Friday, April 21, 2017

Leading Millennial Sportspeople

Back on November 25, 2016 I wrote a reflection about serving Millennial sportspeople (http://sportchaplainsportmentor.blogspot.com/2016/11/notes-on-serving-millennial-sportspeople.html?m=0) , and the issue of how to serve, to lead, and to coach this group has only intensified since then. I recently saw a Facebook link to a video about how to manage Millennials and found it to be quite insightful. Here is a link to the video featuring Simon Sinek. https://www.youtube.com/watch?v=5MC2X-LRbkE

Just a couple of hours after watching the video I had some time to contemplate its implications. I wrote down four coaching points that can be used by coaches and/or sports chaplains in working with Millennial sportspeople. They are below. Please consider using any or all of them with your teams.

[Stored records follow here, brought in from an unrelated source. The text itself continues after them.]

-- ==== Sys2Proof/Laws/PerInstr.lean ====
section
/-! SUPPORT. The family WordFits: the instruction word of every unit lies below the prefix words (R72), so that a unit's
words are its prefixes and then its instruction word. -/

namespace Sys2Proof

open Machine

theorem Src.code_lt (r : Src) : r.code < 128 := by
  cases r with
  | w n => exact n.isLt
  | b k => simp only [Src.code]; omega
  | ax n => cases n <;> decide
  | zr => decide
  | it => decide

theorem Dst.code_lt (r : Dst) : r.code < 128 := by
  cases r with
  | w n => exact n.isLt
  | ax n => cases n <;> decide
  | zr => decide

theorem b2n_lt (b : Bool) : b2n b < 2 := by cases b <;> decide

theorem Guard.code_lt (g : Guard) : g.code < 16 := by
  have := g.p.isLt; have := b2n_lt g.neg; simp only [Guard.code]; omega

theorem tWord_lt {mj d a b : Nat} (g : Guard) (c : Bool) (hm : mj < 0x3E) (hd : d < 128) (ha : a < 128) (hb : b < 128) :
    tWord mj d a b g c < 0x3E * 2 ^ 26 := by
  have := g.code_lt; have := b2n_lt c; simp only [tWord]; omega

theorem eWord_lt {mj mn x y h f : Nat} (hm : mj < 0x3E) (hn : mn < 32) (hx : x < 128) (hy : y < 128) (hh : h < 32)
    (hf : f < 4) : eWord mj mn x y h f < 0x3E * 2 ^ 26 := by
  simp only [eWord]; omega

theorem mWord_lt {mj d a sz : Nat} (g : Guard) (off : BitVec 5) (hm : mj < 0x3E) (hd : d < 128) (ha : a < 128)
    (hs : sz < 8) : mWord mj d a sz g off < 0x3E * 2 ^ 26 := by
  have := g.code_lt; have := off.isLt; simp only [mWord]; omega

theorem iWord_lt {mj d a imm : Nat} (hm : mj < 0x3E) (hd : d < 128) (ha : a < 128) (hi : imm < 4096) :
    iWord mj d a imm < 0x3E * 2 ^ 26 := by
  simp only [iWord]; omega

theorem qWord_lt {op pd r : Nat} (nb : Bool) (g : Guard) (c : Bool) (ho : op < 16) (hp : pd < 8) (hr : r < 128) :
    qWord op pd r nb g c < 0x3E * 2 ^ 26 := by
  have := g.code_lt; have := b2n_lt c; have := b2n_lt nb; simp only [qWord]; omega

theorem qSel_lt (pa : BitVec 3) (na : Bool) (pb : BitVec 3) : qSel pa na pb < 128 := by
  have := pa.isLt; have := pb.isLt; have := b2n_lt na; simp only [qSel]; omega

theorem cWord_lt {mj cc : Nat} (pt pf : BitVec 3) (a b : Src) (g : Guard) (hm : mj < 0x3E) (hc : cc < 4) :
    cWord mj pt pf a b g cc < 0x3E * 2 ^ 26 := by
  have := pt.isLt; have := pf.isLt; have := a.code_lt; have := b.code_lt; have := g.code_lt
  simp only [cWord]; omega

theorem lWord_lt {op : Nat} (f : BitVec 7) (b : Src) (n : BitVec 6) (sp : Bool) (off : BitVec 4) (ho : op < 2) :
    lWord op f b n sp off < 0x3E * 2 ^ 26 := by
  have := f.isLt; have := b.code_lt; have := n.isLt; have := b2n_lt sp; have := off.isLt; simp only [lWord]; omega

theorem Cc.code_lt (k : Cc) : k.code < 4 := by cases k <;> decide
theorem Fcc.code_lt (k : Fcc) : k.code < 4 := by cases k <;> decide
theorem Cvt.code_lt (k : Cvt) : k.code < 128 := by cases k <;> decide
theorem LdSz.code_lt (k : LdSz) : k.code < 8 := by cases k <;> decide
theorem StSz.code_lt (k : StSz) : k.code < 8 := by cases k <;> decide
theorem StSz.tstwCode_lt (k : StSz) : k.tstwCode < 32 := by cases k <;> decide
theorem AtomOp.code_lt (k : AtomOp) : k.code < 8 := by cases k <;> decide
theorem FenceKind.code_lt (k : FenceKind) : k.code < 128 := by cases k <;> decide
theorem Scope.code_lt (k : Scope) : k.code < 128 := by cases k <;> decide
theorem EngClass.code_lt (k : EngClass) : k.code < 128 := by cases k <;> decide
theorem ShflKind.code_lt (k : ShflKind) : k.code < 4 := by cases k <;> decide
theorem RedOp.code_lt (k : RedOp) : k.code < 32 := by cases k <;> decide

namespace Laws.WordFits

/-- The instruction word of i lies below 0x3E * 2^26, where the prefixes begin (R72). -/
def Statement (i : Instr) : Prop := encodeWord i < 0x3E * 2 ^ 26
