/-! ### State.setTen leaves the other fields -/

@[simp] theorem state_setTen_cycle (s : State) (t : Nat) (x : Tenancy) : (s.setTen t x).cycle = s.cycle := rfl
@[simp] theorem state_setTen_time (s : State) (t : Nat) (x : Tenancy) : (s.setTen t x).time = s.time := rfl
@[simp] theorem state_setTen_timeFrac (s : State) (t : Nat) (x : Tenancy) : (s.setTen t x).timeFrac = s.timeFrac := rfl
@[simp] theorem state_setTen_device (s : State) (t : Nat) (x : Tenancy) : (s.setTen t x).device = s.device := rfl
@[simp] theorem state_setTen_mem (s : State) (t : Nat) (x : Tenancy) : (s.setTen t x).mem = s.mem := rfl
@[simp] theorem state_setTen_check (s : State) (t : Nat) (x : Tenancy) : (s.setTen t x).check = s.check := rfl
@[simp] theorem state_setTen_attr (s : State) (t : Nat) (x : Tenancy) : (s.setTen t x).attr = s.attr := rfl
@[simp] theorem state_setTen_poison (s : State) (t : Nat) (x : Tenancy) : (s.setTen t x).poison = s.poison := rfl
@[simp] theorem state_setTen_keys (s : State) (t : Nat) (x : Tenancy) : (s.setTen t x).keys = s.keys := rfl
@[simp] theorem state_setTen_aclk (s : State) (t : Nat) (x : Tenancy) : (s.setTen t x).aclk = s.aclk := rfl
@[simp] theorem state_setTen_dies (s : State) (t : Nat) (x : Tenancy) : (s.setTen t x).dies = s.dies := rfl
@[simp] theorem state_setTen_fwds (s : State) (t : Nat) (x : Tenancy) : (s.setTen t x).fwds = s.fwds := rfl
@[simp] theorem state_setTen_watch (s : State) (t : Nat) (x : Tenancy) : (s.setTen t x).watch = s.watch := rfl
@[simp] theorem state_setTen_own (s : State) (t : Nat) (x : Tenancy) : (s.setTen t x).own = s.own := rfl
@[simp] theorem state_setTen_orphans (s : State) (t : Nat) (x : Tenancy) : (s.setTen t x).orphans = s.orphans := rfl
@[simp] theorem state_setTen_cores (s : State) (t : Nat) (x : Tenancy) : (s.setTen t x).cores = s.cores := rfl
@[simp] theorem state_setTen_nodes (s : State) (t : Nat) (x : Tenancy) : (s.setTen t x).nodes = s.nodes := rfl
@[simp] theorem state_setTen_saves (s : State) (t : Nat) (x : Tenancy) : (s.setTen t x).saves = s.saves := rfl
@[simp] theorem state_setTen_msgs (s : State) (t : Nat) (x : Tenancy) : (s.setTen t x).msgs = s.msgs := rfl
@[simp] theorem state_setTen_refused (s : State) (t : Nat) (x : Tenancy) : (s.setTen t x).refused = s.refused := rfl
@[simp] theorem state_setTen_out (s : State) (t : Nat) (x : Tenancy) : (s.setTen t x).out = s.out := rfl
@[simp] theorem state_setTen_reqs (s : State) (t : Nat) (x : Tenancy) : (s.setTen t x).reqs = s.reqs := rfl
@[simp] theorem state_setTen_tileRecs (s : State) (t : Nat) (x : Tenancy) : (s.setTen t x).tileRecs = s.tileRecs := rfl
@[simp] theorem state_setTen_startRec (s : State) (t : Nat) (x : Tenancy) : (s.setTen t x).startRec = s.startRec := rfl
@[simp] theorem state_setTen_startPrev (s : State) (t : Nat) (x : Tenancy) : (s.setTen t x).startPrev = s.startPrev := rfl
@[simp] theorem state_setTen_repairPrev (s : State) (t : Nat) (x : Tenancy) : (s.setTen t x).repairPrev = s.repairPrev := rfl
@[simp] theorem state_setTen_repairs (s : State) (t : Nat) (x : Tenancy) : (s.setTen t x).repairs = s.repairs := rfl
@[simp] theorem state_setTen_badCores (s : State) (t : Nat) (x : Tenancy) : (s.setTen t x).badCores = s.badCores := rfl
@[simp] theorem state_setTen_fuses (s : State) (t : Nat) (x : Tenancy) : (s.setTen t x).fuses = s.fuses := rfl
@[simp] theorem state_setTen_running (s : State) (t : Nat) (x : Tenancy) : (s.setTen t x).running = s.running := rfl
@[simp] theorem state_setTen_haltedAt (s : State) (t : Nat) (x : Tenancy) : (s.setTen t x).haltedAt = s.haltedAt := rfl
@[simp] theorem state_setTen_meas (s : State) (t : Nat) (x : Tenancy) : (s.setTen t x).meas = s.meas := rfl
@[simp] theorem state_setTen_ports (s : State) (t : Nat) (x : Tenancy) : (s.setTen t x).ports = s.ports := rfl
@[simp] theorem state_setTen_laneMaps (s : State) (t : Nat) (x : Tenancy) : (s.setTen t x).laneMaps = s.laneMaps := rfl
@[simp] theorem state_setTen_withheld (s : State) (t : Nat) (x : Tenancy) : (s.setTen t x).withheld = s.withheld := rfl
@[simp] theorem state_setTen_repairMap (s : State) (t : Nat) (x : Tenancy) : (s.setTen t x).repairMap = s.repairMap := rfl
@[simp] theorem state_setTen_pubKey (s : State) (t : Nat) (x : Tenancy) : (s.setTen t x).pubKey = s.pubKey := rfl
@[simp] theorem state_setTen_pwrlim (s : State) (t : Nat) (x : Tenancy) : (s.setTen t x).pwrlim = s.pwrlim := rfl
@[simp] theorem state_setTen_clockSteps (s : State) (t : Nat) (x : Tenancy) : (s.setTen t x).clockSteps = s.clockSteps := rfl
@[simp] theorem state_setTen_ptpdom (s : State) (t : Nat) (x : Tenancy) : (s.setTen t x).ptpdom = s.ptpdom := rfl
@[simp] theorem state_setTen_ptpport (s : State) (t : Nat) (x : Tenancy) : (s.setTen t x).ptpport = s.ptpport := rfl
@[simp] theorem state_setTen_ptpLock (s : State) (t : Nat) (x : Tenancy) : (s.setTen t x).ptpLock = s.ptpLock := rfl
@[simp] theorem state_setTen_slew (s : State) (t : Nat) (x : Tenancy) : (s.setTen t x).slew = s.slew := rfl
@[simp] theorem state_setTen_rtwgt (s : State) (t : Nat) (x : Tenancy) : (s.setTen t x).rtwgt = s.rtwgt := rfl
@[simp] theorem state_setTen_erstk (s : State) (t : Nat) (x : Tenancy) : (s.setTen t x).erstk = s.erstk := rfl
@[simp] theorem state_setTen_ersadr (s : State) (t : Nat) (x : Tenancy) : (s.setTen t x).ersadr = s.ersadr := rfl
@[simp] theorem state_setTen_stitched (s : State) (t : Nat) (x : Tenancy) : (s.setTen t x).stitched = s.stitched := rfl
@[simp] theorem state_setTen_plan (s : State) (t : Nat) (x : Tenancy) : (s.setTen t x).plan = s.plan := rfl
@[simp] theorem state_setTen_turn (s : State) (t : Nat) (x : Tenancy) : (s.setTen t x).turn = s.turn := rfl
@[simp] theorem state_setTen_cur (s : State) (t : Nat) (x : Tenancy) : (s.setTen t x).cur = s.cur := rfl
@[simp] theorem state_setTen_fresh (s : State) (t : Nat) (x : Tenancy) : (s.setTen t x).fresh = s.fresh := rfl
@[simp] theorem state_setTen_qwatch (s : State) (t : Nat) (x : Tenancy) : (s.setTen t x).qwatch = s.qwatch := rfl
@[simp] theorem state_setTen_signals (s : State) (t : Nat) (x : Tenancy) : (s.setTen t x).signals = s.signals := rfl
@[simp] theorem state_setTen_upset (s : State) (t : Nat) (x : Tenancy) : (s.setTen t x).upset = s.upset := rfl
@[simp] theorem state_setTen_issued (s : State) (t : Nat) (x : Tenancy) : (s.setTen t x).issued = s.issued := rfl
@[simp] theorem state_setTen_delay (s : State) (t : Nat) (x : Tenancy) : (s.setTen t x).delay = s.delay := rfl
@[simp] theorem state_setTen_bad (s : State) (t : Nat) (x : Tenancy) : (s.setTen t x).bad = s.bad := rfl
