/-- GaugesAndPresence: the last gauge of the scratchpad; whole lines, and part of one. -/
theorem witness_gauges :
    let g := pr 0xFFFF0 1
    let l := pr 0xFFF80 128
    (∀ i ∈ [Instr.garm none (.w 2) (.w 3), .gadd none (.w 2) (.w 3), .gtst none (.w 4) (.w 2)], Ready i g)
    ∧ checkOwned (g.core 0) 0xFFFF0 16 = .ok () ∧ checkPresent (g.core 0) 0xFFFF0 16 = .ok ()
    ∧ checkSpPoison (g.core 0) 0xFFFF0 16 = .ok ()
    ∧ (∀ i ∈ [Instr.prclr none (.w 2) (.w 3), .prclrOwn none (.w 2) (.w 3), .prclrRel none (.w 2) (.w 3)], Ready i l)
    ∧ (l.src 0 0 (.w 2)).toNat + (l.src 0 0 (.w 3)).toNat = 1048576
    ∧ Ready (.prclr none (.w 2) (.w 3)) (pr 0xFFF81 128) ∧ Ready (.prclr none (.w 2) (.w 3)) (pr 0xFFF80 127) := by
  decide +kernel

/-- ThreadUnits: entries one byte off, without a budget word and with one; sizes at each edge; a thread with 7 and with 8
pending template stores; a lane with room and one without. -/
theorem witness_threads :
    let i := Instr.spawn none (.w 63) (.w 2) 31 3
    let r := Instr.yieldReg none (.w 2)
    let j := Instr.tstw none 62 (.w 2) .b64 true
    let st : TStore := { v := 0, base := 0, stride := 0, sz := .b8, sp := true }
    let t (n : Nat) : Thread := { th0 with stores := List.replicate n st }
    let th := having 2 256 (having 3 0 th0)
    Ready i (pr 0x40001 0) ∧ Ready i (pr 0x40000 5) ∧ budget ((pr 0x40000 5).budgetWord 0 0 0x40000) = some none
    ∧ Ready i (pr 0x40004 5 id (budgetAt 3)) ∧ budget ((pr 0x40004 5 id (budgetAt 3)).budgetWord 0 0 0x40004) = some (some 32)
    ∧ (((one th0).part 0 3).binFor 0x40000 64 ((one th0).cycle + 64)).isSome = true
    ∧ (((one th0).core 0).binLane 3 { entry := 0x40000, alloc := 64, due := 0, tids := [] }).isSome = true
    ∧ allMeet [.exit none, .yield none] = true ∧ Ready r (pr 0 0) ∧ Ready r (pr 264 0) ∧ Ready r (pr 57 0)
    ∧ Ready r (pr 64 0) ∧ Ready r (pr 256 0 (lane0 192)) ∧ (pr 256 0 (lane0 192)).canGrow 0 0 192 th = true
    ∧ Ready r (pr 256 0 (lane0 191)) ∧ (pr 256 0 (lane0 191)).canGrow 0 0 192 th = false
    ∧ Ready j (one (t 7)) ∧ (t 7).stores.length = 7 ∧ Ready j (one (t 8)) ∧ (t 8).stores.length = 8 := by
  decide +kernel

/-- FreezeAndStamp: a prologue, an item, a sub-item and one below it; a thread that holds a template, with counts at each
edge. -/
theorem witness_freeze :
    let at1 : Thread := { th0 with item0 := 0 }
    let at3 : Thread := { th0 with item0 := 0, item1 := 0, item2 := 0 }
    let x : Template := { level := 1, win := th0.win, item0 := 0, item1 := 0xFFFFFFFF, region := 0, start := 0, stores := []
                          holder := some 0, next := 0, total := 0, first := 0, stride := 1, frozen := 0, evicted := [] }
    let holds (k : Core) : Core := { k with p0 := { k.p0 with tmpls := [(1, x)] } }
    let h (n : Nat) : Thread := { having 2 n at1 with held := some 1 }
    let i := Instr.freeze none
    let j := Instr.stamp none (.w 2)
    Ready i (one th0) ∧ ((one th0).nodeOf 0).isSome = true ∧ freezeFault (one th0) 0 th0 = .ok () ∧ th0.freezeLevel = 0
    ∧ (∀ e ∈ freezeNeeds 0 th0, ((one th0).core 0).laneOpen 0 th0 e.1 e.2 = true)
    ∧ Ready i (one at1) ∧ freezeFault (one at1) 0 at1 = .ok () ∧ at1.freezeLevel = 1
    ∧ (∀ e ∈ freezeNeeds 0 at1, ((one at1).core 0).laneOpen 0 at1 e.1 e.2 = true) ∧ ((one at1).part 0 0).freeTmpl = some 1
    ∧ Ready i (one at3) ∧ at3.freezeLevel = 3 ∧ freezeFault (one at3) 0 at3 = .error (.trap 1 24 [1] false)
    ∧ Ready j (one th0) ∧ th0.held = none ∧ (h 0).held = some 1 ∧ (h 0).busy = false
    ∧ (∀ n ∈ [0, 1, 65536, 65537], Ready j (one (h n) holds) ∧ ((one (h n) holds).src 0 0 (.w 2)).toNat = n)
    ∧ tget? ((one (h 1) holds).part 0 0).tmpls 1 = some x ∧ freezeFault (one (h 1) holds) 0 (h 1) = .error (.trap 1 24 [2] false)
    ∧ ({ at1 with ocCp := 1 } : Thread).busy = true
    ∧ freezeFault (one { at1 with ocCp := 1 }) 0 { at1 with ocCp := 1 } = .error (.trap 1 24 [3] false) := by
  decide +kernel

1.   Create “phone free” spaces. Much of the reason for this group’s inability to speak with people face to face or to build relationships is that they are fixated by their mobile phones.
a.   Team meetings – require that no one bring his or her phone into team meetings. Leave them in the locker room or in your car.
b.   Team meals – if your team eats meals together, require them to not bring phones to the meals, ever.
c.   Position group meetings – require that your position group not bring their phones into the meeting space. Insist that they be 100% present to learn.
d.   Selected bus travel – I know one college basketball coach who collects all the team’s phones in a drawstring bag for bus travel on game day. It eliminates distractions and enables the players to focus on the task at hand. She returns the phones to them after the game.
2.   Create opportunities for making an “impact.” Many millennials want a sense of having made an impact on their world, and simply going to class, to practice, and to games may not scratch that itch.
a.   Provide opportunities for recurring community service - make it a regular service project in the same place with the same people so that relationships form and develop. This is where they will experience genuine impact.
b.   Mentoring of younger teammates – connect the eldest players with the youngest to learn their way around campus, to understand how the school works, to grasp the culture of the team and the community.
c.   Spotlight drill – select one player to be “spotlighted” and ask the other players to tell how the spotlighted player has made an impact on their lives, on the team, or on their community.
d.   Write thank you cards – distribute cards on which the players can write notes to thank their parents, their high school coach, their high school principal, or a donor to their sports program. Help them focus on people who helped them be where they area.
e.   Serve people who could never repay them – choose some from your community. It might be a homeless shelter, a soup kitchen, a food pantry, a women’s shelter, an animal rescue facility, or anything where they can see beyond their privilege and sense an impact upon others’ lives.
3.   Celebrate achievement, not simply participation. This generation grew up receiving participation medals. They were rewarded for simply showing up. This not only devalues the awards given, it also diminishes the true value of genuine achievement.
a.   Make a list of minimum expectations for everyone involved. These are not to be celebrated, they are the bare minimum.
b.   Make a list of achievements that will be celebrated. Celebrate these strongly.
c.   Make the two lists widely different.
4.   Help them declare independence from their parents. We’ve all heard the stories of “helicopter parents” and many of us have lived those stories. Help your players declare their independence, cut the apron strings, grow up, and find freedom. Help them compose a letter with ideas such as these:
a.   Dad and Mom, thank you for helping me to grow and to find my way to this team.
b.   Please, now allow me enough room to compete, to succeed, and to fail.
c.   Please affirm these expectations for both academic and athletic performance that come with being a part of this team.
d.   Please celebrate with me as I achieve in the classroom and on the field of competition.
e.   To simply participate is not good enough at this level. I must meet the minimum expectations and strive to really achieve.
f.     Thank you.

These are just some first thoughts from this excellent video. We must find new and creative ways to push through the counterproductive and often annoying traits of Millennials as we coach them. We must find ways to lead, to inspire, and to encourage them to be all that God created them to be.